In his petition he alleged that he brings the action in timely fashion pursuant to § 537.046, RSMo 1994, in that, for purposes of that statute he did not discover the abuse until October 1990. The contention that the action was timely filed is premised upon his allegation that the cause of action did not accrue until plaintiff was capable of ascertainment of his damages under § 516.100 and also because of the repression of memory he was mentally incapacitated until September 1990 pursuant to § 516.170.
Plaintiff's allegation of October, 1990, as the date when the cause of action accrued differentiates this case from Sheehan v. Sheehan, 901 S.W.2d 57 (Mo. banc 1995) wherein the petition was silent on accrual date.

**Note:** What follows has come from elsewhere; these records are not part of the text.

/-- What the conditions say of the operands after a subtraction without a borrow (10_state.md R36). -/
theorem condHolds_diffFlags (f : Flags) :
    let g := diffFlags a b false f
    (condHolds .z g = true ↔ a = b) ∧ (condHolds .nz g = true ↔ a ≠ b) ∧
    (condHolds .c g = true ↔ a.toNat < b.toNat) ∧ (condHolds .nc g = true ↔ b.toNat ≤ a.toNat) ∧
    (condHolds .ule g = true ↔ a.toNat ≤ b.toNat) ∧ (condHolds .ugt g = true ↔ b.toNat < a.toNat) ∧
    (condHolds .lt g = true ↔ a.toInt < b.toInt) ∧ (condHolds .ge g = true ↔ b.toInt ≤ a.toInt) ∧
    (condHolds .le g = true ↔ a.toInt ≤ b.toInt) ∧ (condHolds .gt g = true ↔ b.toInt < a.toInt) := by
  intro g
  have hz : g.z = true ↔ a = b := by simp [g, diffFlags, carryIn, BitVec.sub_eq_iff_eq_add]
  have hc : g.c = true ↔ a.toNat < b.toNat := by simp [g, diffFlags]
  have hlt : g.s ≠ g.vp ↔ a.toInt < b.toInt := by simpa [g, diffFlags, carryIn] using msb_sub_ne_overflow a b
  have hnz : g.z = false ↔ a ≠ b := by rw [← Bool.not_eq_true, hz]
  have hnc : g.c = false ↔ b.toNat ≤ a.toNat := by rw [← Bool.not_eq_true, hc, Nat.not_lt]
  have hge : g.s = g.vp ↔ b.toInt ≤ a.toInt := not_iff_not.mp (hlt.trans Int.not_le.symm)
  have hnat : a = b ↔ a.toNat = b.toNat := BitVec.toNat_inj.symm
  have hint : a = b ↔ a.toInt = b.toInt := BitVec.toInt_inj.symm
  obtain ⟨cle, cgt, clt, cge, cule, cugt, cc, cnc, -, -, -, -, cz, cnz⟩ := conditionTable.1 g
  refine ⟨cz.trans hz, cnz.trans hnz, cc.trans hc, cnc.trans hnc, cule.trans ?_, cugt.trans ?_, clt.trans hlt, cge.trans hge,
    cle.trans ?_, cgt.trans ?_⟩
  · rw [hc, hz, hnat]
    omega
  · rw [hnc, hnz, ne_eq, hnat]
    omega
  · rw [hlt, hz, hint]
    omega
  · rw [hge, hnz, ne_eq, hint]
    omega

end

/-- Settles O27: both forms are the subtraction of R203 with its result dropped. -/
theorem compareResults : Obligations.CompareResults := by
  intro z r m imm s hm
  have hflags : ∀ k, (accessed z k m s).flags = s.flags := fun k => by simp [accessed, resolved]
  have hreg : exec (.cpRRm z r m) s = .next ((accessed z (1 + m.ext) m s).setFlags
      (diffFlags ((accessed z (1 + m.ext) m s).getR z r) (operand z (1 + m.ext) m s) false s.flags)) := by
    rw [← hflags]
    exact congrArg Host.Outcome.next ((withSource_wellFormed hm z _ s _).trans (congrArg Prod.snd (quickArith_sub _ _ _)))
  refine ⟨hreg, ?_, ?_⟩
  · rw [← hflags]
    exact congrArg Host.Outcome.next ((withSource_wellFormed hm z _ s _).trans (congrArg Prod.snd (quickArith_sub _ _ _)))
  · intro t ht
    cases hreg.symm.trans ht
    exact condHolds_diffFlags _ _ s.flags

end Sys2Proof.Machine

namespace Sys2Proof.Machine

open Sys2Proof.Claims

/-! Bit 0 of PGC (10_state.md R31). -/

/-- Clearing bit 0 of an odd address is stepping back by one. -/
theorem and_fixedZero_of_odd {v : Ptr} (h : v.getLsbD 0 = true) : v &&& 0xFFFFFE = v - 1 := by
  have hodd : v.toNat % 2 = 1 := by
    simpa [BitVec.getLsbD, Nat.testBit_zero] using h
  have heven : (v &&& 0xFFFFFE).toNat = v.toNat / 2 * 2 := evenAddr_toNat v
  bv_omega
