/-! ### `doneOp` -/

@[simp] theorem doneOp_keyst (v : Word) (s : State) : (doneOp v s).keyst = s.keyst := rfl
@[simp] theorem doneOp_crLock (v : Word) (s : State) : (doneOp v s).crLock = s.crLock := rfl
@[simp] theorem doneOp_crPg (v : Word) (s : State) : (doneOp v s).crPg = s.crPg := rfl
@[simp] theorem doneOp_crPer (v : Word) (s : State) : (doneOp v s).crPer = s.crPer := rfl
@[simp] theorem doneOp_crStrt (v : Word) (s : State) : (doneOp v s).crStrt = s.crStrt := rfl
@[simp] theorem doneOp_srBsy (v : Word) (s : State) : (doneOp v s).srBsy = s.srBsy := rfl
@[simp] theorem doneOp_ar (v : Word) (s : State) : (doneOp v s).ar = s.ar := rfl
@[simp] theorem doneOp_pend (v : Word) (s : State) : (doneOp v s).pend = s.pend := rfl
@[simp] theorem doneOp_flash (v : Word) (s : State) : (doneOp v s).flash = s.flash := rfl
@[simp] theorem doneOp_crcacc (v : Word) (s : State) : (doneOp v s).crcacc = s.crcacc := rfl
@[simp] theorem doneOp_crcen (v : Word) (s : State) : (doneOp v s).crcen = s.crcen := rfl
@[simp] theorem doneOp_run (v : Word) (s : State) : (doneOp v s).run = false := rfl
@[simp] theorem doneOp_pos (v : Word) (s : State) : (doneOp v s).pos = .idle := rfl
@[simp] theorem doneOp_opc (v : Word) (s : State) : (doneOp v s).opc = s.opc := rfl
@[simp] theorem doneOp_a (v : Word) (s : State) : (doneOp v s).a = s.a := rfl
@[simp] theorem doneOp_h (v : Word) (s : State) : (doneOp v s).h = s.h := rfl
@[simp] theorem doneOp_idx (v : Word) (s : State) : (doneOp v s).idx = s.idx := rfl
@[simp] theorem doneOp_ok (v : Word) (s : State) : (doneOp v s).ok = true := rfl
@[simp] theorem doneOp_err (v : Word) (s : State) : (doneOp v s).err = 0#4 := rfl
@[simp] theorem doneOp_val (v : Word) (s : State) : (doneOp v s).val = v := rfl
@[simp] theorem doneOp_pbuf (v : Word) (s : State) : (doneOp v s).pbuf = s.pbuf := rfl
@[simp] theorem doneOp_cfg (v : Word) (s : State) : (doneOp v s).cfg = s.cfg := rfl
@[simp] theorem doneOp_host (v : Word) (s : State) : (doneOp v s).host = s.host := rfl
@[simp] theorem doneOp_moves (v : Word) (s : State) : (doneOp v s).moves = s.moves := rfl
@[simp] theorem doneOp_movesRest (v : Word) (s : State) : (doneOp v s).movesRest = s.movesRest := rfl
@[simp] theorem doneOp_draws (v : Word) (s : State) : (doneOp v s).draws = s.draws := rfl

/-! ### `failOp` -/

@[simp] theorem failOp_keyst (e : ErrCode) (s : State) : (failOp e s).keyst = s.keyst := rfl
@[simp] theorem failOp_crLock (e : ErrCode) (s : State) : (failOp e s).crLock = s.crLock := rfl
@[simp] theorem failOp_crPg (e : ErrCode) (s : State) : (failOp e s).crPg = s.crPg := rfl
@[simp] theorem failOp_crPer (e : ErrCode) (s : State) : (failOp e s).crPer = s.crPer := rfl
@[simp] theorem failOp_crStrt (e : ErrCode) (s : State) : (failOp e s).crStrt = s.crStrt := rfl
@[simp] theorem failOp_srBsy (e : ErrCode) (s : State) : (failOp e s).srBsy = s.srBsy := rfl
@[simp] theorem failOp_ar (e : ErrCode) (s : State) : (failOp e s).ar = s.ar := rfl
@[simp] theorem failOp_pend (e : ErrCode) (s : State) : (failOp e s).pend = s.pend := rfl
@[simp] theorem failOp_flash (e : ErrCode) (s : State) : (failOp e s).flash = s.flash := rfl
@[simp] theorem failOp_crcacc (e : ErrCode) (s : State) : (failOp e s).crcacc = s.crcacc := rfl
@[simp] theorem failOp_crcen (e : ErrCode) (s : State) : (failOp e s).crcen = s.crcen := rfl
@[simp] theorem failOp_run (e : ErrCode) (s : State) : (failOp e s).run = false := rfl
@[simp] theorem failOp_pos (e : ErrCode) (s : State) : (failOp e s).pos = .idle := rfl
@[simp] theorem failOp_opc (e : ErrCode) (s : State) : (failOp e s).opc = s.opc := rfl
@[simp] theorem failOp_a (e : ErrCode) (s : State) : (failOp e s).a = s.a := rfl
@[simp] theorem failOp_h (e : ErrCode) (s : State) : (failOp e s).h = s.h := rfl
@[simp] theorem failOp_idx (e : ErrCode) (s : State) : (failOp e s).idx = s.idx := rfl
@[simp] theorem failOp_ok (e : ErrCode) (s : State) : (failOp e s).ok = false := rfl
@[simp] theorem failOp_err (e : ErrCode) (s : State) : (failOp e s).err = errBits e := rfl
@[simp] theorem failOp_val (e : ErrCode) (s : State) : (failOp e s).val = 0#32 := rfl
@[simp] theorem failOp_pbuf (e : ErrCode) (s : State) : (failOp e s).pbuf = s.pbuf := rfl
@[simp] theorem failOp_cfg (e : ErrCode) (s : State) : (failOp e s).cfg = s.cfg := rfl
@[simp] theorem failOp_host (e : ErrCode) (s : State) : (failOp e s).host = s.host := rfl
@[simp] theorem failOp_moves (e : ErrCode) (s : State) : (failOp e s).moves = s.moves := rfl
@[simp] theorem failOp_movesRest (e : ErrCode) (s : State) : (failOp e s).movesRest = s.movesRest := rfl
@[simp] theorem failOp_draws (e : ErrCode) (s : State) : (failOp e s).draws = s.draws := rfl

/-! ### `usePoll` -/

@[simp] theorem usePoll_keyst (s : State) : (usePoll s).keyst = s.keyst := rfl
@[simp] theorem usePoll_crLock (s : State) : (usePoll s).crLock = s.crLock := rfl
@[simp] theorem usePoll_crPg (s : State) : (usePoll s).crPg = s.crPg := rfl
@[simp] theorem usePoll_crPer (s : State) : (usePoll s).crPer = s.crPer := rfl
@[simp] theorem usePoll_crStrt (s : State) : (usePoll s).crStrt = s.crStrt := rfl
@[simp] theorem usePoll_srBsy (s : State) : (usePoll s).srBsy = s.srBsy := rfl
@[simp] theorem usePoll_ar (s : State) : (usePoll s).ar = s.ar := rfl
@[simp] theorem usePoll_pend (s : State) : (usePoll s).pend = s.pend := rfl
@[simp] theorem usePoll_flash (s : State) : (usePoll s).flash = s.flash := rfl
@[simp] theorem usePoll_crcacc (s : State) : (usePoll s).crcacc = s.crcacc := rfl
@[simp] theorem usePoll_crcen (s : State) : (usePoll s).crcen = s.crcen := rfl
@[simp] theorem usePoll_run (s : State) : (usePoll s).run = s.run := rfl
@[simp] theorem usePoll_pos (s : State) : (usePoll s).pos = s.pos := rfl
@[simp] theorem usePoll_opc (s : State) : (usePoll s).opc = s.opc := rfl
@[simp] theorem usePoll_a (s : State) : (usePoll s).a = s.a := rfl
@[simp] theorem usePoll_h (s : State) : (usePoll s).h = s.h := rfl
@[simp] theorem usePoll_idx (s : State) : (usePoll s).idx = s.idx := rfl
@[simp] theorem usePoll_ok (s : State) : (usePoll s).ok = s.ok := rfl
@[simp] theorem usePoll_err (s : State) : (usePoll s).err = s.err := rfl
@[simp] theorem usePoll_val (s : State) : (usePoll s).val = s.val := rfl
@[simp] theorem usePoll_pbuf (s : State) : (usePoll s).pbuf = s.pbuf := rfl
@[simp] theorem usePoll_cfg (s : State) : (usePoll s).cfg = s.cfg := rfl
@[simp] theorem usePoll_host (s : State) : (usePoll s).host = s.host := rfl
@[simp] theorem usePoll_moves (s : State) : (usePoll s).moves = s.moves.tail := rfl
@[simp] theorem usePoll_movesRest (s : State) : (usePoll s).movesRest = s.movesRest := rfl
@[simp] theorem usePoll_draws (s : State) : (usePoll s).draws = s.draws := rfl

/-! ### `useMove` -/

@[simp] theorem useMove_keyst (s : State) : (useMove s).keyst = s.keyst := rfl
@[simp] theorem useMove_crLock (s : State) : (useMove s).crLock = s.crLock := rfl
@[simp] theorem useMove_crPg (s : State) : (useMove s).crPg = s.crPg := rfl
@[simp] theorem useMove_crPer (s : State) : (useMove s).crPer = s.crPer := rfl
@[simp] theorem useMove_crStrt (s : State) : (useMove s).crStrt = s.crStrt := rfl
@[simp] theorem useMove_srBsy (s : State) : (useMove s).srBsy = s.srBsy := rfl
@[simp] theorem useMove_ar (s : State) : (useMove s).ar = s.ar := rfl
@[simp] theorem useMove_pend (s : State) : (useMove s).pend = s.pend := rfl
@[simp] theorem useMove_flash (s : State) : (useMove s).flash = s.flash := rfl
@[simp] theorem useMove_crcacc (s : State) : (useMove s).crcacc = s.crcacc := rfl
@[simp] theorem useMove_crcen (s : State) : (useMove s).crcen = s.crcen := rfl
@[simp] theorem useMove_run (s : State) : (useMove s).run = s.run := rfl
@[simp] theorem useMove_pos (s : State) : (useMove s).pos = s.pos := rfl
@[simp] theorem useMove_opc (s : State) : (useMove s).opc = s.opc := rfl
@[simp] theorem useMove_a (s : State) : (useMove s).a = s.a := rfl
@[simp] theorem useMove_h (s : State) : (useMove s).h = s.h := rfl
@[simp] theorem useMove_idx (s : State) : (useMove s).idx = s.idx := rfl
@[simp] theorem useMove_ok (s : State) : (useMove s).ok = s.ok := rfl
@[simp] theorem useMove_err (s : State) : (useMove s).err = s.err := rfl
@[simp] theorem useMove_val (s : State) : (useMove s).val = s.val := rfl
@[simp] theorem useMove_pbuf (s : State) : (useMove s).pbuf = s.pbuf := rfl
@[simp] theorem useMove_cfg (s : State) : (useMove s).cfg = s.cfg := rfl
@[simp] theorem useMove_host (s : State) : (useMove s).host = s.host.tail := rfl
@[simp] theorem useMove_moves (s : State) : (useMove s).moves = s.moves := rfl
@[simp] theorem useMove_movesRest (s : State) : (useMove s).movesRest = s.movesRest := rfl
@[simp] theorem useMove_draws (s : State) : (useMove s).draws = s.draws := rfl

Section 537.046 became effective on August 28, 1990, and provides:
2. In any civil action for recovery of damages suffered as a result of childhood sexual abuse, the time for commencement of the action shall be within five years of the date the plaintiff attains the age of eighteen or with three years of the date the plaintiff discovers or reasonably should have discovered that the injury or illness was caused by child sexual abuse, whichever later occurs.
The suit here was filed when plaintiff was 38 years old, well beyond the five years after age eighteen set forth in the statute. It was also filed more than three years after the admitted date when plaintiff was aware he had a cause of action, October 1990. Plaintiff attempts to overcome the latter problem by his allegation that he originally filed this action on August 26, 1993, which case was voluntarily dismissed without prejudice with leave to refile on September 29, 1993. He invokes the provisions of § 516.230 allowing one year after a non-suit to bring another action as tolling the statute in this case. The difficulty with that contention is that § 516.230 provides that it applies to actions commenced within the times respectively prescribed in sections 516.010 to 516.370. Section 537.046 is obviously not within those described sections. There is no tolling or savings provision similar to § 516.230 which applies to § 537.046. This may have been an oversight of the general assembly, but we cannot assume that it was. It may well have been a conscious decision that the extended time for filing suit contained in § 537.046 was sufficient and did not need a further savings provision. Regardless, the language of the statutes is clear and § 516.230 is not applicable to § 537.046.
The discovery provision of § 537.046 is worded differently than the "capable of ascertainment" language found in § 516.100. Whether the provisions are different in fact has not been decided at this point But it is to be noted that neither § 516.100 nor § 516.170 apply to § 537.046 as each by express language is limited to "sections 516.100 to 516.370".
Judgment affirmed.
GARY M. GAERTNER and RUSSELL, JJ., concur.